Report shows steady, yet uneven, AI adoption across US

Andriy Onufriyenko via Getty Images

Microsoft said the lag can be attributed to urban adoption being double what it is in rural areas, though college towns are another powerful diffuser of the technology.

Residents in Maryland, Utah and Texas are among the biggest adopters of artificial intelligence in the U.S., but concerns remain about the tech’s uneven growth in rural areas compared to urban areas, according to a report released last week.

Microsoft found in its AI Diffusion Index that 36.3% of Maryland’s residents aged between 15 and 64 have used a generative AI product, based on adjusted company data and population. That’s just ahead of Utah (35.7%), Texas (35.3%), Virginia (34.7%) and New Jersey (34.5%). Nationally, Microsoft found that 31.3% of working-age Americans use AI tools.

But the report notes that adoption is uneven, especially between metropolitan and rural areas.

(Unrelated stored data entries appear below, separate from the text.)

/-! ## goState: entering a device state changes the state, the clock branches and VCORE -/

@[simp] theorem goState_pending (st : DevSt) : (goState s st).pending = s.pending := by cases s; rfl
@[simp] theorem goState_freeCtr (st : DevSt) : (goState s st).freeCtr = s.freeCtr := by cases s; rfl
@[simp] theorem goState_replies (st : DevSt) : (goState s st).replies = s.replies := by cases s; rfl
@[simp] theorem goState_hostMem (st : DevSt) : (goState s st).hostMem = s.hostMem := by cases s; rfl
@[simp] theorem goState_thm (st : DevSt) : (goState s st).thm = s.thm := by cases s; rfl
@[simp] theorem goState_log (st : DevSt) : (goState s st).log = s.log := by cases s; rfl
@[simp] theorem goState_err (st : DevSt) : (goState s st).err = s.err := by cases s; rfl
@[simp] theorem goState_host (st : DevSt) : (goState s st).host = s.host := by cases s; rfl
@[simp] theorem goState_fns (st : DevSt) : (goState s st).fns = s.fns := by cases s; rfl
@[simp] theorem goState_rings (st : DevSt) : (goState s st).rings = s.rings := by cases s; rfl
@[simp] theorem goState_cmds (st : DevSt) : (goState s st).cmds = s.cmds := by cases s; rfl
@[simp] theorem goState_orderCtr (st : DevSt) : (goState s st).orderCtr = s.orderCtr := by cases s; rfl
@[simp] theorem goState_lastServed (st : DevSt) : (goState s st).lastServed = s.lastServed := by cases s; rfl
@[simp] theorem goState_paused (st : DevSt) : (goState s st).paused = s.paused := by cases s; rfl
@[simp] theorem goState_ctxs (st : DevSt) : (goState s st).ctxs = s.ctxs := by cases s; rfl
@[simp] theorem goState_tiles (st : DevSt) : (goState s st).tiles = s.tiles := by cases s; rfl
@[simp] theorem goState_cells (st : DevSt) : (goState s st).cells = s.cells := by cases s; rfl
@[simp] theorem goState_gold (st : DevSt) : (goState s st).gold = s.gold := by cases s; rfl
@[simp] theorem goState_arrs (st : DevSt) : (goState s st).arrs = s.arrs := by cases s; rfl
@[simp] theorem goState_flues (st : DevSt) : (goState s st).flues = s.flues := by cases s; rfl
@[simp] theorem goState_flits (st : DevSt) : (goState s st).flits = s.flits := by cases s; rfl
@[simp] theorem goState_kv (st : DevSt) : (goState s st).kv = s.kv := by cases s; rfl
@[simp] theorem goState_reqs (st : DevSt) : (goState s st).reqs = s.reqs := by cases s; rfl
@[simp] theorem goState_serve (st : DevSt) : (goState s st).serve = s.serve := by cases s; rfl
@[simp] theorem goState_cal (st : DevSt) : (goState s st).cal = s.cal := by cases s; rfl
@[simp] theorem goState_sweep (st : DevSt) : (goState s st).sweep = s.sweep := by cases s; rfl
@[simp] theorem goState_test (st : DevSt) : (goState s st).test = s.test := by cases s; rfl
@[simp] theorem goState_chim (st : DevSt) : (goState s st).chim = s.chim := by cases s; rfl

/-! ## forceSafe: the safe states are a mark of the device -/

@[simp] theorem forceSafe_pending  : (forceSafe s).pending = s.pending := by cases s; rfl
@[simp] theorem forceSafe_freeCtr  : (forceSafe s).freeCtr = s.freeCtr := by cases s; rfl
@[simp] theorem forceSafe_replies  : (forceSafe s).replies = s.replies := by cases s; rfl
@[simp] theorem forceSafe_hostMem  : (forceSafe s).hostMem = s.hostMem := by cases s; rfl
@[simp] theorem forceSafe_clk  : (forceSafe s).clk = s.clk := by cases s; rfl
@[simp] theorem forceSafe_pwr  : (forceSafe s).pwr = s.pwr := by cases s; rfl
@[simp] theorem forceSafe_thm  : (forceSafe s).thm = s.thm := by cases s; rfl
@[simp] theorem forceSafe_log  : (forceSafe s).log = s.log := by cases s; rfl
@[simp] theorem forceSafe_err  : (forceSafe s).err = s.err := by cases s; rfl
@[simp] theorem forceSafe_host  : (forceSafe s).host = s.host := by cases s; rfl
@[simp] theorem forceSafe_fns  : (forceSafe s).fns = s.fns := by cases s; rfl
@[simp] theorem forceSafe_rings  : (forceSafe s).rings = s.rings := by cases s; rfl
@[simp] theorem forceSafe_cmds  : (forceSafe s).cmds = s.cmds := by cases s; rfl
@[simp] theorem forceSafe_orderCtr  : (forceSafe s).orderCtr = s.orderCtr := by cases s; rfl
@[simp] theorem forceSafe_lastServed  : (forceSafe s).lastServed = s.lastServed := by cases s; rfl
@[simp] theorem forceSafe_paused  : (forceSafe s).paused = s.paused := by cases s; rfl
@[simp] theorem forceSafe_ctxs  : (forceSafe s).ctxs = s.ctxs := by cases s; rfl
@[simp] theorem forceSafe_tiles  : (forceSafe s).tiles = s.tiles := by cases s; rfl
@[simp] theorem forceSafe_cells  : (forceSafe s).cells = s.cells := by cases s; rfl
@[simp] theorem forceSafe_gold  : (forceSafe s).gold = s.gold := by cases s; rfl
@[simp] theorem forceSafe_arrs  : (forceSafe s).arrs = s.arrs := by cases s; rfl
@[simp] theorem forceSafe_flues  : (forceSafe s).flues = s.flues := by cases s; rfl
@[simp] theorem forceSafe_flits  : (forceSafe s).flits = s.flits := by cases s; rfl
@[simp] theorem forceSafe_kv  : (forceSafe s).kv = s.kv := by cases s; rfl
@[simp] theorem forceSafe_reqs  : (forceSafe s).reqs = s.reqs := by cases s; rfl
@[simp] theorem forceSafe_serve  : (forceSafe s).serve = s.serve := by cases s; rfl
@[simp] theorem forceSafe_cal  : (forceSafe s).cal = s.cal := by cases s; rfl
@[simp] theorem forceSafe_sweep  : (forceSafe s).sweep = s.sweep := by cases s; rfl
@[simp] theorem forceSafe_test  : (forceSafe s).test = s.test := by cases s; rfl
@[simp] theorem forceSafe_chim  : (forceSafe s).chim = s.chim := by cases s; rfl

Microsoft found a 16.7 percentage point gap between AI diffusion in urban (32.9%) and rural (16.2%) areas, a divide the report says, “stands out most clearly.”

And Microsoft found that residents of college towns are adopting AI the fastest. Among counties and county-equivalent areas with at least 10,000 residents, each of the top 15 counties by AI user share has a college or university, the report says. Williamsburg, Virginia, which is home to the College of William and Mary, led the way with a 73.2% AI user share, with 36.2% of its residents ages 18 to 24.

Harrisonburg, Virginia, home to James Madison University, came second at 67.5%, followed by Madison County, Idaho, home to Brigham Young University-Idaho, which ranks third at 67.2%, with 46.4% of residents between the ages of 18 and 24.

“Taken together, these findings show that AI diffusion in the United States is broad, but uneven,” the report says. “It is moving fastest in places with strong digital infrastructure, younger populations, and knowledge-intensive economies. It is moving more slowly in many rural and small town communities. As AI becomes a more important tool for work, education, and economic opportunity, understanding these differences will be important to helping more communities benefit from the next wave of technological change.”

The uneven adoption of AI, how it will spread throughout urban and rural areas and the technology’s potential effects on the future workforce continue to trouble state and local leaders. Researchers at the Brookings Institution asserted in July 2025 that the usual cities and metropolitan areas will dominate in making use of the technology, but that adoption will be uneven.

Microsoft used data collected anonymously from devices across the country to reach these initial conclusions, said Juan Lavista Ferres, the company’s chief data scientist and head of its AI for Good Lab. While there is an option for device users to opt out, many do not, so Microsoft could collect information on the usage of various AI models in the U.S. and around the world. By combining that data with information about device penetration, the composition between mobile and desktop, and the levels of internet connectivity, the company could extrapolate all that data and come to these conclusions.

Identifying the divide between rural and urban AI users was the “first aha moment for us,” Lavista Ferres said, adding that it may be partly due to a lack of trust in the technology in rural areas and also due to demographic differences, but is difficult to ascertain for sure.

“Right now, we are only seeing correlation,” he said. “We don't fully understand causation at this point, so we have hypotheses, we cannot explain some of these things. We know they correlate.”

Similarly, the company will look to dig in more on the state-level data to determine why, for example, some are further ahead on AI adoption than others, even though the differences in adoption rates are for now relatively small. The presence of more cities with more white-collar jobs might also explain why some states are ahead of others, Lavista Ferres said.

Microsoft intends to carry out a similar study in three months, he said, to understand how these trends evolve and especially to see how AI usage drops in college towns during the summer months, when schools are not in session. The company also will deepen its collaboration with LinkedIn and GitHub to understand the talent pool and other drivers in specific areas, all with a view to doing what he called “deeper dives” on how technology uptake is unfolding.